From Gatwick, easyJet (0905 821 0905; www.easyjet.com) competes with British Airways (0844 493 0787; www.ba.com), while Monarch (0870 040 5040; www.flymonarch.com) flies from Luton. From other parts of the UK, you could fly on Iberia (0870 609 0500; www.iberiaairlines.co.uk) via Madrid. From the airport you can walk into the town centre in about half an hour, catch one of the frequent buses, or pay about £5 for a taxi ride south.

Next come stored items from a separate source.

-- ==== Sys2Proof/Proofs/Keystream.lean ====
section
/-! PROOF. The modes whose chaining state does not depend on the data: ECB, where every block stands alone, and OFB and
CTR, whose keystream is the chaining state's alone (40_encrypt.md R123, R127, R128; 41_decrypt.md R152, R156, R157). -/

namespace Sys2Proof.Machine

open Sys2Proof.Statements

/-! ## The counter's number -/

theorem valBe_lt (c : Block) : valBe c < 256 ^ c.length := by
  induction c with
  | nil => decide
  | cons b rest ih =>
    have hb : b.toNat + 1 ≤ 256 := b.isLt
    calc b.toNat * 256 ^ rest.length + valBe rest
        < (b.toNat + 1) * 256 ^ rest.length := by rw [Nat.succ_mul]; omega
      _ ≤ 256 ^ (b :: rest).length := by rw [List.length_cons, pow_succ']; exact Nat.mul_le_mul_right _ hb

/-- A byte that is incremented counts on by one, or wraps and carries 256. -/
theorem byte_succ_toNat (b : Byte) : (b + 1).toNat + (if b + 1 = 0 then 256 else 0) = b.toNat + 1 := by
  have hb := b.isLt
  have hsum : (b + 1).toNat = (b.toNat + 1) % 256 := by rw [BitVec.toNat_add]; rfl
  have hzero : b + 1 = 0 ↔ (b + 1).toNat = 0 := by rw [← BitVec.toNat_inj]; rfl
  simp only [hzero, hsum]
  split <;> omega

theorem incBeCarry_cons_of_carry {rest : Block} (h : (incBeCarry rest).2 = true) (b : Byte) :
    incBeCarry (b :: rest) = ((b + 1) :: (incBeCarry rest).1, decide (b + 1 = 0)) := by
  simp only [incBeCarry, h, if_true]

theorem incBeCarry_cons_of_noCarry {rest : Block} (h : (incBeCarry rest).2 = false) (b : Byte) :
    incBeCarry (b :: rest) = (b :: (incBeCarry rest).1, false) := by
  simp only [incBeCarry, h, Bool.false_eq_true, if_false]

/-- The loop of `inc_be` adds one to the number; its flag is the carry out of the first byte (42_datapath.md R182). -/
theorem valBe_incBeCarry (c : Block) :
    valBe (incBeCarry c).1 + (if (incBeCarry c).2 then 256 ^ c.length else 0) = valBe c + 1 := by
  induction c with
  | nil => rfl
  | cons b rest ih =>
    cases hcarry : (incBeCarry rest).2 with
    | true =>
      have hb := congrArg (· * 256 ^ rest.length) (byte_succ_toNat b)
      simp only [Nat.add_mul, ite_mul, Nat.zero_mul, Nat.one_mul] at hb
      rw [hcarry, if_pos rfl] at ih
      simp only [incBeCarry_cons_of_carry hcarry, valBe, incBeCarry_length, decide_eq_true_eq, List.length_cons, pow_succ']
      omega
    | false =>
      rw [hcarry, if_neg Bool.false_ne_true] at ih
      simp only [incBeCarry_cons_of_noCarry hcarry, valBe, incBeCarry_length, Bool.false_eq_true, if_false]
      omega

/-- `inc_be` adds one to the number, modulo 256^BS (42_datapath.md R183). -/
theorem valBe_incBe (c : Block) : valBe (incBe c) = (valBe c + 1) % 256 ^ c.length := by
  have hlt := valBe_lt (incBeCarry c).1
  rw [incBeCarry_length] at hlt
  rw [incBe, ← valBe_incBeCarry c]
  split
  · rw [Nat.add_mod_right, Nat.mod_eq_of_lt hlt]
  · rw [Nat.add_zero, Nat.mod_eq_of_lt hlt]

theorem incBe_iterate_length (n : Nat) (c : Block) : (incBe^[n] c).length = c.length := by
  induction n with
  | zero => rfl
  | succ n ih => rw [Function.iterate_succ_apply', incBe_length, ih]

theorem valBe_incBe_iterate (n : Nat) (c : Block) : valBe (incBe^[n] c) = (valBe c + n) % 256 ^ c.length := by
  induction n with
  | zero => exact (Nat.mod_eq_of_lt (valBe_lt c)).symm
  | succ n ih =>
    rw [Function.iterate_succ_apply', valBe_incBe, incBe_iterate_length, ih, Nat.mod_add_mod, Nat.add_assoc]

/-! ## Rules whose chaining state does not depend on the data -/

/-- Block k of such a stream is made from the chaining state moved on k times. -/
theorem stream_dataFree {rule : Chain → Block → Block × Chain} {out : Chain → Block → Block} {next : Chain → Chain}
    (hrule : ∀ c x, rule c x = (out c x, next c)) (l : List Block) (c : Chain) :
    stream rule l c = (l.mapIdx (fun k x => out (next^[k] c) x), next^[l.length] c) := by
  induction l generalizing c with
  | nil => rfl
  | cons x l ih =>
    simp only [stream, hrule, ih, List.mapIdx_cons, List.length_cons, Function.iterate_succ_apply,
      Function.iterate_zero_apply]

/-- Block k of BUF after a command of such a row is made from block k before it and the chaining state moved on k
times. -/
theorem exec_dataFree {d : Dir} {p : Route} {len : Nat} {s : State} {out : Chain → Block → Block} {next : Chain → Chain}
    (hrule : ∀ c x, s.block d p c x = (out c x, next c)) (h : EngineInv s) (hr : Runs len s) (hc : s.capable d = true)
    (hp : route s.build.ctrle s.mode = some p) :
    ∃ t, exec (d.instr len) s = .next t ∧ t.chain = next^[len / s.bs] s.chain ∧
      ∀ k < len / s.bs, t.memRead (k * s.bs) s.bs = out (next^[k] s.chain) (s.memRead (k * s.bs) s.bs) := by
  obtain ⟨t, ht, hout, -, hframe⟩ := exec_streams hr hc hp h.chainSized
  have hbs : t.bs = s.bs := (congrArg State.bs hframe :)
  have hchain : t.chain = (stream (s.block d p) (blocksOf s (len / s.bs)) s.chain).2 := (congrArg State.chain hframe :)
  rw [stream_dataFree hrule] at hout hchain
  refine ⟨t, ht, by simpa [blocksOf] using hchain, fun k hk => ?_⟩
  have hk' := congrArg (·[k]?) hout
  simpa [blocksOf_getElem? hk, hbs] using hk'

/-- The same of a row that has one rule in both directions, given CAN_ENC, and CAN_DEC for DECRYPT (41_decrypt.md R151,
R159). -/
theorem exec_keystream {i : Instr} {p : Route} {len : Nat} {s : State} {out : Chain → Block → Block}
    {next : Chain → Chain} (henc : ∀ c x, encBlock p s.enc c x = (out c x, next c))
    (hdec : ∀ c x, decBlock p s.enc s.dec c x = (out c x, next c)) (h : EngineInv s) (hr : Runs len s)
    (hp : route s.build.ctrle s.mode = some p) (he : s.canEnc = true)
    (hi : i = .enc len ∨ (i = .dec len ∧ s.canDec = true)) :
    ∃ t, exec i s = .next t ∧ t.chain = next^[len / s.bs] s.chain ∧
      ∀ k < len / s.bs, t.memRead (k * s.bs) s.bs = out (next^[k] s.chain) (s.memRead (k * s.bs) s.bs) := by
  rcases hi with rfl | ⟨rfl, hd⟩
  · exact exec_dataFree (d := .encrypt) henc h hr he hp
  · exact exec_dataFree (d := .decrypt) hdec h hr ((decCapable_iff hp).mpr ⟨hd, fun _ => he⟩) hp

/-- What a block of CTR does to the chaining state (R128). -/
def Chain.countOn (c : Chain) : Chain := { c with ctr := incBe c.ctr }

/-- What a block of OFB does to the chaining state (R127). -/
def Chain.feedBack (enc : Block → Block) (c : Chain) : Chain := { c with iv := enc c.iv }

theorem Chain.countOn_iterate (n : Nat) (c : Chain) : Chain.countOn^[n] c = { c with ctr := incBe^[n] c.ctr } := by
  induction n with
  | zero => rfl
  | succ n ih => rw [Function.iterate_succ_apply', ih, Function.iterate_succ_apply']; rfl

theorem Chain.feedBack_iterate (enc : Block → Block) (n : Nat) (c : Chain) :
    (Chain.feedBack enc)^[n] c = { c with iv := enc^[n] c.iv } := by
  induction n with
  | zero => rfl
  | succ n ih => rw [Function.iterate_succ_apply', ih, Function.iterate_succ_apply']; rfl

end Sys2Proof.Machine

namespace Sys2Proof.Proofs

open Sys2Proof.Machine

/-- Settles O39: the block rule of ECB neither reads nor moves the chaining state. -/
theorem ecbBlocksAreIndependent : Obligations.EcbBlocksAreIndependent := by
  intro len s h hr hm
  have hp : route s.build.ctrle s.mode = some .ecb := by rw [hm]; rfl
  refine ⟨fun hc => ?_, fun hd => ?_⟩
  · obtain ⟨t, ht, -, hout⟩ :=
      exec_dataFree (d := .encrypt) (out := fun _ => s.enc) (next := id) (fun _ _ => rfl) h hr hc hp
    exact ⟨t, ht, hout⟩
  · obtain ⟨t, ht, -, hout⟩ := exec_dataFree (d := .decrypt) (out := fun _ => s.dec) (next := id) (fun _ _ => rfl) h hr
      ((decCapable_iff hp).mpr ⟨hd, nofun⟩) hp
    exact ⟨t, ht, hout⟩

/-- Settles O40: a block of CTR counts CTR on, whatever its data. -/
theorem ctrKeystream : Obligations.CtrKeystream := by
  intro len s i h hr hm he hi
  have hp : route s.build.ctrle s.mode = some .ctr := by rw [hm]; rfl
  obtain ⟨t, ht, hchain, hout⟩ := exec_keystream (out := fun c x => xorBlock x (s.enc (xorBlock c.ctr c.iv)))
    (next := Chain.countOn) (fun _ _ => rfl) (fun _ _ => rfl) h hr hp he hi
  simp only [Chain.countOn_iterate] at hchain hout
  have hiv : t.iv = s.iv := congrArg Chain.iv hchain
  have hctr : t.ctr = incBe^[len / s.bs] s.ctr := congrArg Chain.ctr hchain
  refine ⟨t, ht, hiv, ?_, hout⟩
  rw [hctr, valBe_incBe_iterate, h.ctrBytes]

/-- Settles O41: a block of OFB replaces IV by Enc of it, whatever its data. -/
theorem ofbKeystream : Obligations.OfbKeystream := by
  intro len s i h hr hm he hi
  have hp : route s.build.ctrle s.mode = some .ofb := by rw [hm]; rfl
  obtain ⟨t, ht, hchain, hout⟩ := exec_keystream (out := fun c x => xorBlock x (s.enc c.iv))
    (next := Chain.feedBack s.enc) (fun _ _ => rfl) (fun _ _ => rfl) h hr hp he hi
  simp only [Chain.feedBack_iterate, ← Function.iterate_succ_apply' s.enc] at hchain hout
  exact ⟨t, ht, congrArg Chain.iv hchain, congrArg Chain.ctr hchain, hout⟩

end Sys2Proof.Proofs
end

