-- ==== Sys2Proof/Syntax.lean ====
section
/-! DEFINITION. The commands the block takes: one constructor of `Instr` per row of spec/opcode_table.json, with the
row's operands. A row that names an event of the device's own engines carries what the event brings from outside the
model (a measured value, a frame of the twin, which unit, page or strand it concerns). A strand instruction's row
carries the strand that issues it: the instruction word stands in that strand's program. -/

namespace Sys2Proof

/-- The host ports (03_host_ports). -/
inductive Port where
  | hp0 | hp1
  deriving DecidableEq, Repr

/-- HP1's registers sit 0x8_0000 above HP0's (R103). -/
def Port.regOffset : Port → Nat
  | .hp0 => 0
  | .hp1 => 0x80000

def Port.idx : Port → Nat
  | .hp0 => 0
  | .hp1 => 1

/-- The four fabric ports in FAB_PATH order (R217). -/
inductive FabPort where
  | fa0 | fb0 | fa1 | fb1
  deriving DecidableEq, Repr

def FabPort.idx : FabPort → Nat
  | .fa0 => 0
  | .fb0 => 1
  | .fa1 => 2
  | .fb1 => 3

/-- Parhelion ports: PH0 joins the twin, PH1 the ring (R220). -/
inductive PhPort where
  | ph0 | ph1
  deriving DecidableEq, Repr

/-- What a frame between devices travels over: a Parhelion port, or a twin session of the fabric (R225, R242). -/
inductive LinkChan where
  | ph0 | ph1 | fallback
  deriving DecidableEq, Repr

/-- A port's unit in CAL. -/
def PhPort.idx : PhPort → Nat
  | .ph0 => 0
  | .ph1 => 1

/-- The channel a port is. -/
def PhPort.chan : PhPort → LinkChan
  | .ph0 => .ph0
  | .ph1 => .ph1

/-- The islands in the order of GEN_ISLAND_STATE (Table ARC-1, R37). -/
inductive Island where
  | aon | ctl | pe | hst | fab | phl | pst | dst | nc | tir | cip | mem | cal | cfl | contrail
  deriving DecidableEq, Repr

def Island.code : Island → Nat
  | .aon => 0 | .ctl => 1 | .pe => 2 | .hst => 3 | .fab => 4 | .phl => 5 | .pst => 6 | .dst => 7
  | .nc => 8 | .tir => 9 | .cip => 10 | .mem => 11 | .cal => 12 | .cfl => 13 | .contrail => 14

/-- Durability classes (Table DUR-1). -/
inductive Class where
  | d0 | d1 | d2 | d3
  deriving DecidableEq, Repr

def Class.code : Class → Nat
  | .d0 => 0 | .d1 => 1 | .d2 => 2 | .d3 => 3

def Class.ofCode (n : Nat) : Class :=
  match n % 4 with
  | 0 => .d0
  | 1 => .d1
  | 2 => .d2
  | _ => .d3

/-- The paths into the register space (Table REG-2). -/
inductive Path where
  | ctl | mctp | bar0Hp0 | bar0Hp1 | jtag
  deriving DecidableEq, Repr

def Path.code : Path → Nat
  | .ctl => 0 | .mctp => 1 | .bar0Hp0 => 2 | .bar0Hp1 => 3 | .jtag => 4

/-- How the parity of a crossing item's one or two copies fared (R17). -/
inductive Parity where
  | good | resentGood | resentBad
  deriving DecidableEq, Repr

/-- Both copies of the item failed their check. -/
def Parity.isBad : Parity → Bool
  | .resentBad => true
  | _ => false

/-- An AFT2 packet between its IP and UDP headers and its tag (R180, R181): the peer's address (source when received,
destination when sent), the seven header words, the payload in clear, and whether its GCM tag verifies. -/
structure Packet where
  addr : BitVec 128
  w0 : BitVec 64
  w1 : BitVec 64
  w2 : BitVec 64
  w3 : BitVec 64
  w4 : BitVec 64
  w5 : BitVec 64
  w6 : BitVec 64
  payload : List Byte
  tagOk : Bool
  deriving DecidableEq, Repr

/-- An entry of a session's KEY_RING (Table FAB-5); RIGHTS as a handle's: bit 0 R, 1 W, 2 ATOM, 3 APPEND. -/
structure RingKey where
  region : BitVec 16
  key : BitVec 32
  offset : BitVec 44
  len : BitVec 44
  rights : BitVec 4
  expiry : BitVec 32
  deriving DecidableEq, Repr

/-- SESSION_CREATE parameters (Table FAB-5). -/
structure SessionParams where
  session : BitVec 20
  tenant : BitVec 12
  peerNode : BitVec 18
  peerSession : BitVec 24
  addrA : BitVec 128
  addrB : BitVec 128
  pair : BitVec 8
  relaxed : Bool
  host : Bool
  probe : Bool
  entropy : BitVec 16
  ring : List RingKey
  deriving DecidableEq, Repr

/-- A mirror frame (Table TWN-3) without its type, which the row gives, and whether it came over a twin session. -/
structure MFrame where
  fallback : Bool
  cls : BitVec 2
  last : Bool
  region : BitVec 16
  msn : BitVec 32
  dpa : BitVec 44
  position : BitVec 48
  epoch : BitVec 16
  ref : BitVec 32
  aux : BitVec 32
  data : List Byte
  deriving DecidableEq, Repr

/-- What a LINK_ID carries (R225): last MSN sent and acknowledged in each direction, and the state of the last save. -/
structure LinkId where
  position : BitVec 3
  node : BitVec 18
  product : BitVec 16
  encrypt : Bool
  epoch : BitVec 32
  primary : Bool
  sent : BitVec 32
  acked : BitVec 32
  received : BitVec 32
  saveComplete : Bool
  imageKept : Bool
  deriving DecidableEq, Repr

/-- A page of NAND (Table CEI-4). -/
structure NandAddr where
  channel : BitVec 5
  ce : BitVec 3
  lun : BitVec 2
  block : BitVec 18
  page : BitVec 12
  deriving DecidableEq, Repr

/-- What the SPD of an RDIMM says (Table MEM-1): slot 0 or 1, GiB, rated speed (0 below 4,800, 1, 2, 3 as MEM_POP.SPEED),
and whether type and sideband are as required. -/
structure Dimm where
  channel : BitVec 4
  slot : BitVec 1
  gib : BitVec 9
  speed : BitVec 2
  typeOk : Bool
  /-- Its SPD hub with thermal sensor and its PMIC answer on I3C. -/
  sideOk : Bool
  deriving DecidableEq, Repr

/-- Work that CIP does in messages (Table CIP-2), and the operation of a strand's. -/
inductive CipWork where
  | packet | save | demandRestore | chainStep | restore | appendDigest | destage
  | strand (cmd op : BitVec 32)
  deriving DecidableEq, Repr

/-- Where a corrected error was met (R365, R366): a DDR5 line with its rank and device, a sector of near-cache data, or
other stacked DRAM or SRAM. -/
inductive CeSite where
  | ddr (line : BitVec 38) (rank : BitVec 2) (device : BitVec 4) (scrub : Bool)
  | nearCache (block : BitVec 32)
  | other
  deriving DecidableEq, Repr

/-- Where an uncorrectable error was met (R367, Table MEM-4). -/
inductive UeSite where
  | ddr (line : BitVec 38)
  | nearCache (line : BitVec 38)
  | tag (set : BitVec 19) (way : BitVec 4)
  | ingress (unit : Nat)
  | mapEntry (page : BitVec 30)
  | dirtyWord (index : BitVec 24)
  | sealState (region : BitVec 16)
  | programStore (proc : BitVec 12)
  | session (session : BitVec 20)
  | queuePair (qp : BitVec 14)
  | strand (k : BitVec 12)
  | spare (line : BitVec 38)
  deriving DecidableEq, Repr

/-- An eye of a trained unit (R410): lane, direction (0 read, 1 write), width in 1/64 UI, height in mV. -/
structure Eye where
  lane : BitVec 7
  dir : BitVec 1
  w : BitVec 8
  h : BitVec 10
  deriving DecidableEq, Repr

/-- What a training attempt brings (R407 to R413): whether it succeeded, the unit's final settings, die temperature and
identity, its eyes, the read offsets of a NAND channel's dies (die number, seven TLC and one SLC in 64 bits) and its dies whose
reference page no offset reads, and, where the failing lanes of a DDR5 channel belong to one x4 device per rank and subchannel,
those by 2 × rank + subchannel with the device. -/
structure TrainResult where
  ok : Bool
  settings : BitVec 64
  temp : BitVec 8
  ident : BitVec 64
  eyes : List Eye
  offsets : List (BitVec 5 × BitVec 64)
  deadDies : List (BitVec 5)
  oneDevice : Option (List (BitVec 3 × BitVec 4))
  deriving DecidableEq, Repr

/-- An HDM decoder as the host commits it (R78, Table HST-1): the LD it belongs to, the host range, the first device address,
interleave ways (1, 2, 4, 8 or 16) and granularity, and this device's place among the ways. -/
structure Hdm where
  ld : BitVec 4
  base : BitVec 52
  size : BitVec 52
  dpa : BitVec 44
  ways : BitVec 5
  gran : BitVec 15
  index : BitVec 4
  deriving DecidableEq, Repr

/-- A pin level, or edges within the static time. -/
inductive Level where
  | low | high
  deriving DecidableEq, Repr

/-- The blocks of Table REG-1, in window order. -/
inductive Block where
  | gen | seq | lps | mod | pst | phl | dst | hst | fab | pe | nc | tir | cip | mem | cal | cfl | contrail | pmu | dbg | svc
  deriving DecidableEq, Repr

def Block.idx : Block → Nat
  | .gen => 0 | .seq => 1 | .lps => 2 | .mod => 3 | .pst => 4 | .phl => 5 | .dst => 6 | .hst => 7 | .fab => 8
  | .pe => 9 | .nc => 10 | .tir => 11 | .cip => 12 | .mem => 13 | .cal => 14 | .cfl => 15 | .contrail => 16 | .pmu => 17
  | .dbg => 18 | .svc => 19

Gibraltar is a peninsula about three miles long and up to two miles wide. But it is also startlingly three-dimensional. The higher reaches of the Rock rise to above 1,300ft along the eastern side, while the town – a dense network of streets and alleyways, plus the former dockyards – occupies the north-western corner, and looks west to the Spanish port of Algeciras. Africa lies 13 miles south across the straits; to the east is the Mediterranean.

The overture to the town is Casemates Square (1), flanked by some of the fortifications that have evolved over the centuries. Just on the western side of this triangular plaza is the tourist office (00 350 74982; www.gibraltar.gi/tourism), which opens Monday to Friday 9am-5.30pm, Saturday 10am–3pm and Sunday 10am-1pm. From here, Main Street runs south.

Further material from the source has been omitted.